## [ABOUT THIS TASK]
Locate the line that contains "(43_framer.md R184). -/" in the entries below, then repeat it and every following line through the line that contains "obtain ⟨hlow, hhigh⟩ := lengthField_parts", exactly, and no others.

Data entries
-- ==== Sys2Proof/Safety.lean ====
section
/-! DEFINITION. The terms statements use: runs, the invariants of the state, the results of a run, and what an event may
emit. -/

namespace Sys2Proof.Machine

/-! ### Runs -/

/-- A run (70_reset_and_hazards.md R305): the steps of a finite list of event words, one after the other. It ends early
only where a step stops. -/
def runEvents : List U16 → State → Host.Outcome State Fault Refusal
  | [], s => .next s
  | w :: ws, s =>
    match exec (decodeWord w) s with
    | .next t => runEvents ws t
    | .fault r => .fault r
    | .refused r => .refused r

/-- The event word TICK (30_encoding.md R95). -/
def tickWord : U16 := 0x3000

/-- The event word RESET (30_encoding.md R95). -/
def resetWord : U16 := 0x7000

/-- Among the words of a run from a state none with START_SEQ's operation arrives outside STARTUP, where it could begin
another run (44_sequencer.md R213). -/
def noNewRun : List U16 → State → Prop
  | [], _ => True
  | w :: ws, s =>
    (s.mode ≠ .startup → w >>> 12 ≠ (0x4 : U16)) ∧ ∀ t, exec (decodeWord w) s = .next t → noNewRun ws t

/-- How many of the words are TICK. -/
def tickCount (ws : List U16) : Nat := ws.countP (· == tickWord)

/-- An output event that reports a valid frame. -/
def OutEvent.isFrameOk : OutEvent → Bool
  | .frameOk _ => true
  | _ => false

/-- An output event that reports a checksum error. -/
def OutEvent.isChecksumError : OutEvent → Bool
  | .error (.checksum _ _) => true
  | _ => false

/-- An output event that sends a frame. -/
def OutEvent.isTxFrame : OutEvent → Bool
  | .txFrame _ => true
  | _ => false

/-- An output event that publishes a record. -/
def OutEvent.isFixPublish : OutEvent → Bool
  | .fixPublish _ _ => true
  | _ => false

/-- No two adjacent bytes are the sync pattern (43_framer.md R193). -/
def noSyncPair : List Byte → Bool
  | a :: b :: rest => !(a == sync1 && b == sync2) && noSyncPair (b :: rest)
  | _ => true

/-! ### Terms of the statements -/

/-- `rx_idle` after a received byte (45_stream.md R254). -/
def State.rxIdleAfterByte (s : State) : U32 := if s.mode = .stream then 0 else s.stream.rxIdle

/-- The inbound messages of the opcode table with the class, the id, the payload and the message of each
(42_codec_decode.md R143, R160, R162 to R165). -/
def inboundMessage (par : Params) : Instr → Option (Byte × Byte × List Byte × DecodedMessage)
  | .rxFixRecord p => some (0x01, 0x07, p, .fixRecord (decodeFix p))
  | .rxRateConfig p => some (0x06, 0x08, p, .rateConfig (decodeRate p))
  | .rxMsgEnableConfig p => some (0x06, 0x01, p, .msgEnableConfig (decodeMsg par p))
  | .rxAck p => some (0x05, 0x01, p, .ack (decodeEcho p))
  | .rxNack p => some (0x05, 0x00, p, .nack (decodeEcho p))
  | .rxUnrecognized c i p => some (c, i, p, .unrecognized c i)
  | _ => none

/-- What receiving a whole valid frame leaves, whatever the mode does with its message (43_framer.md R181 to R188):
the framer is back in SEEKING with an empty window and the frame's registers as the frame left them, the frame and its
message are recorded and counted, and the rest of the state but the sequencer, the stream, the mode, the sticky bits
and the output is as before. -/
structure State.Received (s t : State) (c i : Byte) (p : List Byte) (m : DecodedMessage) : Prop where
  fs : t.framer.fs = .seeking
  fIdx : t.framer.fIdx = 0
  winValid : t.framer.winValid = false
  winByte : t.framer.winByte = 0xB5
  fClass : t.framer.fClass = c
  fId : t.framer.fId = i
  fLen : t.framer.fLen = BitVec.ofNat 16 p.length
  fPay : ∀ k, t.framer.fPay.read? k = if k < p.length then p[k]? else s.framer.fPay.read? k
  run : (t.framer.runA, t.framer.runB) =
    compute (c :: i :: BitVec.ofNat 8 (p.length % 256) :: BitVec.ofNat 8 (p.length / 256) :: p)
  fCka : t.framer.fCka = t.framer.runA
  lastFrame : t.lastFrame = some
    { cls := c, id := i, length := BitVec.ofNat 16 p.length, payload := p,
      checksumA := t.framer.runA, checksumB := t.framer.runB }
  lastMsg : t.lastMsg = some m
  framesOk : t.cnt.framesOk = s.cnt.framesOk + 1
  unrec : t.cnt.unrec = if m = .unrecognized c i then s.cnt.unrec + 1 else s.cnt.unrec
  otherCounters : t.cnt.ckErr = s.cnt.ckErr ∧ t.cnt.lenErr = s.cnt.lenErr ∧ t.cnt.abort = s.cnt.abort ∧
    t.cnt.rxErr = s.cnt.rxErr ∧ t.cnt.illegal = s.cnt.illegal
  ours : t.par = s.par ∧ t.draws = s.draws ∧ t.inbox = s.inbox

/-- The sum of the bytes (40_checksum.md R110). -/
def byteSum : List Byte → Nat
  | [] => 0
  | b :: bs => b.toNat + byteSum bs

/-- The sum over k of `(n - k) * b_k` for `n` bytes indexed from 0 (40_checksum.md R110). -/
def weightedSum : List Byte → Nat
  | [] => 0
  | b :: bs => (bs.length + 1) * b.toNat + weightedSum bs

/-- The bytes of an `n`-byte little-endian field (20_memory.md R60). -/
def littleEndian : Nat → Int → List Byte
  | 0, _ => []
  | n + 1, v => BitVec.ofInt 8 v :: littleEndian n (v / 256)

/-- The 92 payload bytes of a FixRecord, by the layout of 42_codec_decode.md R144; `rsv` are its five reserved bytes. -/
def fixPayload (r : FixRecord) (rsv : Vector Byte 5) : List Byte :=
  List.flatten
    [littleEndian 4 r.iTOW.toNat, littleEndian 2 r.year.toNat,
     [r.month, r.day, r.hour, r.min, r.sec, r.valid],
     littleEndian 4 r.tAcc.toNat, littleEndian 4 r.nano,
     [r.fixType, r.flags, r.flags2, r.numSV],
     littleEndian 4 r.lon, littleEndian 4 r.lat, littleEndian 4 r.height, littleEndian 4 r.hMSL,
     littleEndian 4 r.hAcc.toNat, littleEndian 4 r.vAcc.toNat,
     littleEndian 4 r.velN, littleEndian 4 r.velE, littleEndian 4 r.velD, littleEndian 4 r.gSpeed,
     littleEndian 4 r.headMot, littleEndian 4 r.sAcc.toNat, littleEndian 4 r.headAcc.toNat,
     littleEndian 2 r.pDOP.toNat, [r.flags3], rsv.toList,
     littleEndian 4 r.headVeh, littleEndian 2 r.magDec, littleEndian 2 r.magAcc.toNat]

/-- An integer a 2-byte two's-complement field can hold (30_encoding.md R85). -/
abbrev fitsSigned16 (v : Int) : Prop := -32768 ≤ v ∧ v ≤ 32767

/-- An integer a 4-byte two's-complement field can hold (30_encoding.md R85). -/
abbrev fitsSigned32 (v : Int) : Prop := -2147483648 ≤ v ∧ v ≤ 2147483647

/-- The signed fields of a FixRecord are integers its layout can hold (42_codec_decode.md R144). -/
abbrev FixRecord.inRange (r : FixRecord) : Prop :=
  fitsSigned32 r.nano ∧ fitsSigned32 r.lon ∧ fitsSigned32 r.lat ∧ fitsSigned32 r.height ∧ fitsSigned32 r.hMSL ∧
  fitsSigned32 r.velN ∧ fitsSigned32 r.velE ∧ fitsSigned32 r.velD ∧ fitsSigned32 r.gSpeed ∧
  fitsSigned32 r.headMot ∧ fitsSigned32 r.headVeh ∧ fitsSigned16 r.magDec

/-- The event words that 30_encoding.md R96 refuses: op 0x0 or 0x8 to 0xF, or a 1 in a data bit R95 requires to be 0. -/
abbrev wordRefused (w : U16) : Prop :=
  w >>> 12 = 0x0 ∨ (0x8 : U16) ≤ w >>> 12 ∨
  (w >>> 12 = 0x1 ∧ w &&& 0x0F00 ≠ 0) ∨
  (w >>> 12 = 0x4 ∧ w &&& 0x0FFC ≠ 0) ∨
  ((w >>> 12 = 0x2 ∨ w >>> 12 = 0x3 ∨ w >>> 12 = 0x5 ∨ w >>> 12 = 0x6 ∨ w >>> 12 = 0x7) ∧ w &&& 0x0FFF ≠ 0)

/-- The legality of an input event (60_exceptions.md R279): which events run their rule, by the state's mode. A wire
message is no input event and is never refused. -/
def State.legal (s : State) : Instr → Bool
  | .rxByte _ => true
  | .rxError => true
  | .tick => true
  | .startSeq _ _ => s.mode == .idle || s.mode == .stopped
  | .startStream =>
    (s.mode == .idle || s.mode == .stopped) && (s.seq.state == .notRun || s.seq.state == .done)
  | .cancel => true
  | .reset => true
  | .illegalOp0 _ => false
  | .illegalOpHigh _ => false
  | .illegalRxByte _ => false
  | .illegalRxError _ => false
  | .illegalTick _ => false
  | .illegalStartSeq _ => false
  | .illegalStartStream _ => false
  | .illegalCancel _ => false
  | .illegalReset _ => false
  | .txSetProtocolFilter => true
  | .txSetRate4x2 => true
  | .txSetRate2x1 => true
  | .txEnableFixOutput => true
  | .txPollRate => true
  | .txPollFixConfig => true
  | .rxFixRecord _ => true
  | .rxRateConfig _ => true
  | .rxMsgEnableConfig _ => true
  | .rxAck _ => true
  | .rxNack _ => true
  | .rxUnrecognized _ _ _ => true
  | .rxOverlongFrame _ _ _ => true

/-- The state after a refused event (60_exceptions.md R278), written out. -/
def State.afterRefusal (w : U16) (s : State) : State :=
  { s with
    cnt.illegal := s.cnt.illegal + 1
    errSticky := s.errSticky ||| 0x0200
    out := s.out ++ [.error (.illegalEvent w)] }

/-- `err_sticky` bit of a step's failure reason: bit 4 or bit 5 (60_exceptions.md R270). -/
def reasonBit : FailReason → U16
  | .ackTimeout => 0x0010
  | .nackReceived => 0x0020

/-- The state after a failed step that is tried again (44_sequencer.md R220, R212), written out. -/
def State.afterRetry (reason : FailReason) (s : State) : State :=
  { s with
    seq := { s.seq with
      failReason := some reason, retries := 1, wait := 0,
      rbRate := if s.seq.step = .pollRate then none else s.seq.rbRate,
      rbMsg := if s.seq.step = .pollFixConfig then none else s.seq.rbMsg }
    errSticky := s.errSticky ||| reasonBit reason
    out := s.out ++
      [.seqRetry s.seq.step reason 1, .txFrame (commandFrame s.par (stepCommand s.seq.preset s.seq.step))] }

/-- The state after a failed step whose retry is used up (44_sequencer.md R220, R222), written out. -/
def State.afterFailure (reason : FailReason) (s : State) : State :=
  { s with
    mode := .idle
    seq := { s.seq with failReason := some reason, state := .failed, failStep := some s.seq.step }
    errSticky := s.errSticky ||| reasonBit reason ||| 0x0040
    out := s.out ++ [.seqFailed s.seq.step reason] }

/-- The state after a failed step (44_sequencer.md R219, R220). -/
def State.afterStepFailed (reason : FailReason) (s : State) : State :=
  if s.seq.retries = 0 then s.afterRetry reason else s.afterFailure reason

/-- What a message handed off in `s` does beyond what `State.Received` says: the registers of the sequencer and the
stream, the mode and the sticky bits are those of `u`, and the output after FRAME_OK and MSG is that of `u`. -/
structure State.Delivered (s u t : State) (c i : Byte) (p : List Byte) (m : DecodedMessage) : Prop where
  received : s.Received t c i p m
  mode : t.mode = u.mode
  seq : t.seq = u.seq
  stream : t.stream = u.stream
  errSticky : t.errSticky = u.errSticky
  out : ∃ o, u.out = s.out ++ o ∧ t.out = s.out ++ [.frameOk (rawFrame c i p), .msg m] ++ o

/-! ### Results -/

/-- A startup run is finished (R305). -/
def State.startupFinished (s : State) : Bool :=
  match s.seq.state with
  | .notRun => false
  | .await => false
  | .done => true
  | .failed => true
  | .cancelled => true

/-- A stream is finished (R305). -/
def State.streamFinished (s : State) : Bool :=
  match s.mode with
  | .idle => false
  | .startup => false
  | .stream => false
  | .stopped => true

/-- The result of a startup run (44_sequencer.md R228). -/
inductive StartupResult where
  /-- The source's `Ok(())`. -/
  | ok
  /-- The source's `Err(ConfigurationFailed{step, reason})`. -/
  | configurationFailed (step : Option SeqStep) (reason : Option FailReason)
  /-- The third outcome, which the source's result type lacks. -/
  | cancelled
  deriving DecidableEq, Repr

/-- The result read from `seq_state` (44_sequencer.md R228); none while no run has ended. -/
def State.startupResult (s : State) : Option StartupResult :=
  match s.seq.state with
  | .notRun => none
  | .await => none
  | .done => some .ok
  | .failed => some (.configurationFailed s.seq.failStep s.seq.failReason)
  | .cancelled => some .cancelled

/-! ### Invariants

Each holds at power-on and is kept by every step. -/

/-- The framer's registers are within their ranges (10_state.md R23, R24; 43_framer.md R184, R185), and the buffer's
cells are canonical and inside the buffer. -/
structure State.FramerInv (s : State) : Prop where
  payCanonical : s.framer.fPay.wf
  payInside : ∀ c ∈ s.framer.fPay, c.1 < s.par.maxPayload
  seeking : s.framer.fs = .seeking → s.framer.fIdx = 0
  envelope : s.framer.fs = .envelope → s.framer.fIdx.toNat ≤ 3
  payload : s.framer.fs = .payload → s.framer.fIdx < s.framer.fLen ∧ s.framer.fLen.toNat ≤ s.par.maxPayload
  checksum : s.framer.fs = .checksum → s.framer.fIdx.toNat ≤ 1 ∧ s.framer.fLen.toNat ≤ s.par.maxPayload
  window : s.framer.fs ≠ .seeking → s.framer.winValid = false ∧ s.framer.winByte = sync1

...

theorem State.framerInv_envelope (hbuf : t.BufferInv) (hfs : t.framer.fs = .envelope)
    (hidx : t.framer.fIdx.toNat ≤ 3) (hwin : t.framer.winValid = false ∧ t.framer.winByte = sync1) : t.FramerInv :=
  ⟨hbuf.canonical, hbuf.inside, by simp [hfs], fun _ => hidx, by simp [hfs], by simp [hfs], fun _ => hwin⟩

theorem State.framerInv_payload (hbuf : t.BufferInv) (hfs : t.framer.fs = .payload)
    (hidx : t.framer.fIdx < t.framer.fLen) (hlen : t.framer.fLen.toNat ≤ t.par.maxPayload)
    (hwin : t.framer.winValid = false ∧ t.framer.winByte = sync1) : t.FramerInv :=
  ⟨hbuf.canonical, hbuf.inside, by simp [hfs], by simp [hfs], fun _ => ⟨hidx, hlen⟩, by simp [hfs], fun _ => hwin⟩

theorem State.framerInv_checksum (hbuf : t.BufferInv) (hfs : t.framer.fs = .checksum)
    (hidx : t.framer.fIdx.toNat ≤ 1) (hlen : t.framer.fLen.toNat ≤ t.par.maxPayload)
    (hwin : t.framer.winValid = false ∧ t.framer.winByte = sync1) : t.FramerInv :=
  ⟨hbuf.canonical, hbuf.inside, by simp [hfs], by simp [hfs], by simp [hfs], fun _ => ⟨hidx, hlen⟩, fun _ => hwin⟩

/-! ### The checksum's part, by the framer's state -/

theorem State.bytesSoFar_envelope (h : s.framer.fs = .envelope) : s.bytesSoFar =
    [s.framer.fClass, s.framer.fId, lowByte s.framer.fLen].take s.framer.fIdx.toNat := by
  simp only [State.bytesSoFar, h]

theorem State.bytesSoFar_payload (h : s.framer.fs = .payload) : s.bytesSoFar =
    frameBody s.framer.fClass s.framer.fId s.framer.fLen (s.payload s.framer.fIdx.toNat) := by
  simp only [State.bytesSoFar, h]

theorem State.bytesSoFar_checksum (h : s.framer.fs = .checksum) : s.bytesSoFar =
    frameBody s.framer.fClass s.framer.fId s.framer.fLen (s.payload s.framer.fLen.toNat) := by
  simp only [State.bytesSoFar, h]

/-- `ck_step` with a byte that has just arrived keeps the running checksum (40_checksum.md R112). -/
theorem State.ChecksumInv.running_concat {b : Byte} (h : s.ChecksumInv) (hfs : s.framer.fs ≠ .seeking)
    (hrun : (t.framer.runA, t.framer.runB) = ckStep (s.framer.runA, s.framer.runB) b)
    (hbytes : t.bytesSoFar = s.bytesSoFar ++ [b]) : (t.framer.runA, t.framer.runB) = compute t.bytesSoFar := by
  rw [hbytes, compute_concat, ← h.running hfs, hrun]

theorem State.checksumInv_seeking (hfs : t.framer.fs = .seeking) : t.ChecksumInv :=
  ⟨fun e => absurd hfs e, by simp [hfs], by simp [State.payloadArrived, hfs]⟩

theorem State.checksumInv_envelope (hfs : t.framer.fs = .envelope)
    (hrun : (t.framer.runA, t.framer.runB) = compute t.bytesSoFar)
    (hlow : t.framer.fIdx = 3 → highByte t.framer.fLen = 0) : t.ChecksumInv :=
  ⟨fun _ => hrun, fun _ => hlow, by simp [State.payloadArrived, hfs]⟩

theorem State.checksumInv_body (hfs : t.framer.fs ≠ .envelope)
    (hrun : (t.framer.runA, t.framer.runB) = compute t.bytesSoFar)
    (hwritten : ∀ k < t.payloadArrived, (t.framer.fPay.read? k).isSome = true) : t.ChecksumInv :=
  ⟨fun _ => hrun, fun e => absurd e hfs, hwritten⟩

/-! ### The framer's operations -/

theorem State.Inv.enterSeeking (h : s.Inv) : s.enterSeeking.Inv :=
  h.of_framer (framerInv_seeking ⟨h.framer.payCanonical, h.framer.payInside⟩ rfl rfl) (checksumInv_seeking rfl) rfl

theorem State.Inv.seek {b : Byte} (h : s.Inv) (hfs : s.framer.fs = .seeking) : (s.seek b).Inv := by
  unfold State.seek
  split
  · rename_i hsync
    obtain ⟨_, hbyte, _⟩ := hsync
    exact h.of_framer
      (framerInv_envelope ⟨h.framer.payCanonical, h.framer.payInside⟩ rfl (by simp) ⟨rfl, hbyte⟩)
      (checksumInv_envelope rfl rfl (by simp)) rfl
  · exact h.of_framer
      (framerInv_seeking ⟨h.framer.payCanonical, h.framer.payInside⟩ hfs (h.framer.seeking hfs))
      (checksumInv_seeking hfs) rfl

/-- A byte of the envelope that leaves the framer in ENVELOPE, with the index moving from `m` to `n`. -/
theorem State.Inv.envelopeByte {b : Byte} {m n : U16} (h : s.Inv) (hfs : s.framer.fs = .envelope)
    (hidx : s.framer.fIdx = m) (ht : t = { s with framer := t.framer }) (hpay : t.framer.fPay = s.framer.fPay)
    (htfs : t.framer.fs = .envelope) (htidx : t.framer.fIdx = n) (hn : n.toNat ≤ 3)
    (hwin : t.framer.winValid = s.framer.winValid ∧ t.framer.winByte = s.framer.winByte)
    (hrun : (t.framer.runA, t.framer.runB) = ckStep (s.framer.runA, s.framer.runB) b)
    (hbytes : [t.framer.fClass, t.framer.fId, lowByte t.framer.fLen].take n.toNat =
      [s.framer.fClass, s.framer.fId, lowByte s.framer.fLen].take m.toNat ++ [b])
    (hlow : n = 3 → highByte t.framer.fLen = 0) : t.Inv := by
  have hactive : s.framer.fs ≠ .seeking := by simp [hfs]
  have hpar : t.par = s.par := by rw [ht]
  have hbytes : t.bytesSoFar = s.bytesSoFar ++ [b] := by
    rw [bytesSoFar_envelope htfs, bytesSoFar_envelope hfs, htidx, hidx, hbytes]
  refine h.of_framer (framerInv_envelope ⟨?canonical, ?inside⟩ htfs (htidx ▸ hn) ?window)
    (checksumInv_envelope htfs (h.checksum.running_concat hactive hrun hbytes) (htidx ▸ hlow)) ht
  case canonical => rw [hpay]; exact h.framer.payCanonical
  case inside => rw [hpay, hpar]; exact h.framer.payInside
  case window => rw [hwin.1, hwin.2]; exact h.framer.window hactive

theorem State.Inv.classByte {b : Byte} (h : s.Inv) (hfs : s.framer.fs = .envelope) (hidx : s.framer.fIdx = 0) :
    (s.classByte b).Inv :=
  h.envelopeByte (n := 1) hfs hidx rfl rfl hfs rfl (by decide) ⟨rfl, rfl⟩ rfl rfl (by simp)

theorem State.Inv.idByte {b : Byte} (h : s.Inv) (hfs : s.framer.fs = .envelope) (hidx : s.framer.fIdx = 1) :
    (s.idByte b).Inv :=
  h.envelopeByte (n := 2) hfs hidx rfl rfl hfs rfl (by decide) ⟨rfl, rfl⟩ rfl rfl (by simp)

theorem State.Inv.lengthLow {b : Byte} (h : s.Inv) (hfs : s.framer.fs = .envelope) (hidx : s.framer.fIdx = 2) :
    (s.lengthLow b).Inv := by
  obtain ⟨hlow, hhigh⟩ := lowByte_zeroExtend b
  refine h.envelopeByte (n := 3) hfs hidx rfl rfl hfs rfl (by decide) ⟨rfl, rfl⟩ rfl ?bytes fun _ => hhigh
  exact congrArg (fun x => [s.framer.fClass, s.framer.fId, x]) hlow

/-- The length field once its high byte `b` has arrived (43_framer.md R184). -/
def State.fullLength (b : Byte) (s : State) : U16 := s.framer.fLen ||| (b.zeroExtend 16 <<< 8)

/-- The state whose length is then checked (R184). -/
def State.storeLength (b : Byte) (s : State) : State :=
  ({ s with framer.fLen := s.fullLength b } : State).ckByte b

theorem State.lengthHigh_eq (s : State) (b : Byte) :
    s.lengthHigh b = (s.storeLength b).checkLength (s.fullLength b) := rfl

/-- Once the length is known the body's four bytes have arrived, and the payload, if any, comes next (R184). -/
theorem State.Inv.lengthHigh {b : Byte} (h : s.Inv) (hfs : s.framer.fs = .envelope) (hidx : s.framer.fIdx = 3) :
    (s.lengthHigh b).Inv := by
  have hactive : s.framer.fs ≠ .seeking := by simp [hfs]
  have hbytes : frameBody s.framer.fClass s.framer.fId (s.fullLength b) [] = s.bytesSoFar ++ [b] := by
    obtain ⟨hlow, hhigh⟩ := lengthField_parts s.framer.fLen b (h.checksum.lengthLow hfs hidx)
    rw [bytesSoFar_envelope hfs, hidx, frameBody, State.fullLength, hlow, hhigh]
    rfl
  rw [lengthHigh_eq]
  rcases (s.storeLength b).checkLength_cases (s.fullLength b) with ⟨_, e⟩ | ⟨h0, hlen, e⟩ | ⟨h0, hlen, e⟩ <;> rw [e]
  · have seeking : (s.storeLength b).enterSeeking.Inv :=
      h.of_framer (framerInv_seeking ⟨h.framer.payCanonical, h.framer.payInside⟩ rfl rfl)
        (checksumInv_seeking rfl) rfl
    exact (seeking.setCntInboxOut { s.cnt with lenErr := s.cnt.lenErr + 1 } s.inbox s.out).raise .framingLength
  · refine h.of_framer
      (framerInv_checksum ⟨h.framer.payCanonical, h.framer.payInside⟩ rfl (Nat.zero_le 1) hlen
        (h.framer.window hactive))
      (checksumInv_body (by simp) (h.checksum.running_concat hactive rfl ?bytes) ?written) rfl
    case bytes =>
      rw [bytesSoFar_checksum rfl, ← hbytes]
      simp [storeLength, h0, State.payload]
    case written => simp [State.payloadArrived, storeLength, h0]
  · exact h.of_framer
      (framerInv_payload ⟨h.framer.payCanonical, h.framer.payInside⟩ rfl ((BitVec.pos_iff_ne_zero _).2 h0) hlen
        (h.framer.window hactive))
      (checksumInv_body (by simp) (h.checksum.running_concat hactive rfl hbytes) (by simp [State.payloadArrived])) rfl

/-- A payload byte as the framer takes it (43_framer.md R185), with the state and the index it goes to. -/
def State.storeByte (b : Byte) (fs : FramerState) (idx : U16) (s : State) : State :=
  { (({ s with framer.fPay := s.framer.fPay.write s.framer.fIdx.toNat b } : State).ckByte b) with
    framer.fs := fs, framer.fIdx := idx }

## [RESULT OF THIS EXERCISE]
/-- The length field once its high byte `b` has arrived (43_framer.md R184). -/
def State.fullLength (b : Byte) (s : State) : U16 := s.framer.fLen ||| (b.zeroExtend 16 <<< 8)

/-- The state whose length is then checked (R184). -/
def State.storeLength (b : Byte) (s : State) : State :=
  ({ s with framer.fLen := s.fullLength b } : State).ckByte b

theorem State.lengthHigh_eq (s : State) (b : Byte) :
    s.lengthHigh b = (s.storeLength b).checkLength (s.fullLength b) := rfl

/-- Once the length is known the body's four bytes have arrived, and the payload, if any, comes next (R184). -/
theorem State.Inv.lengthHigh {b : Byte} (h : s.Inv) (hfs : s.framer.fs = .envelope) (hidx : s.framer.fIdx = 3) :
    (s.lengthHigh b).Inv := by
  have hactive : s.framer.fs ≠ .seeking := by simp [hfs]
  have hbytes : frameBody s.framer.fClass s.framer.fId (s.fullLength b) [] = s.bytesSoFar ++ [b] := by
    obtain ⟨hlow, hhigh⟩ := lengthField_parts s.framer.fLen b (h.checksum.lengthLow hfs hidx)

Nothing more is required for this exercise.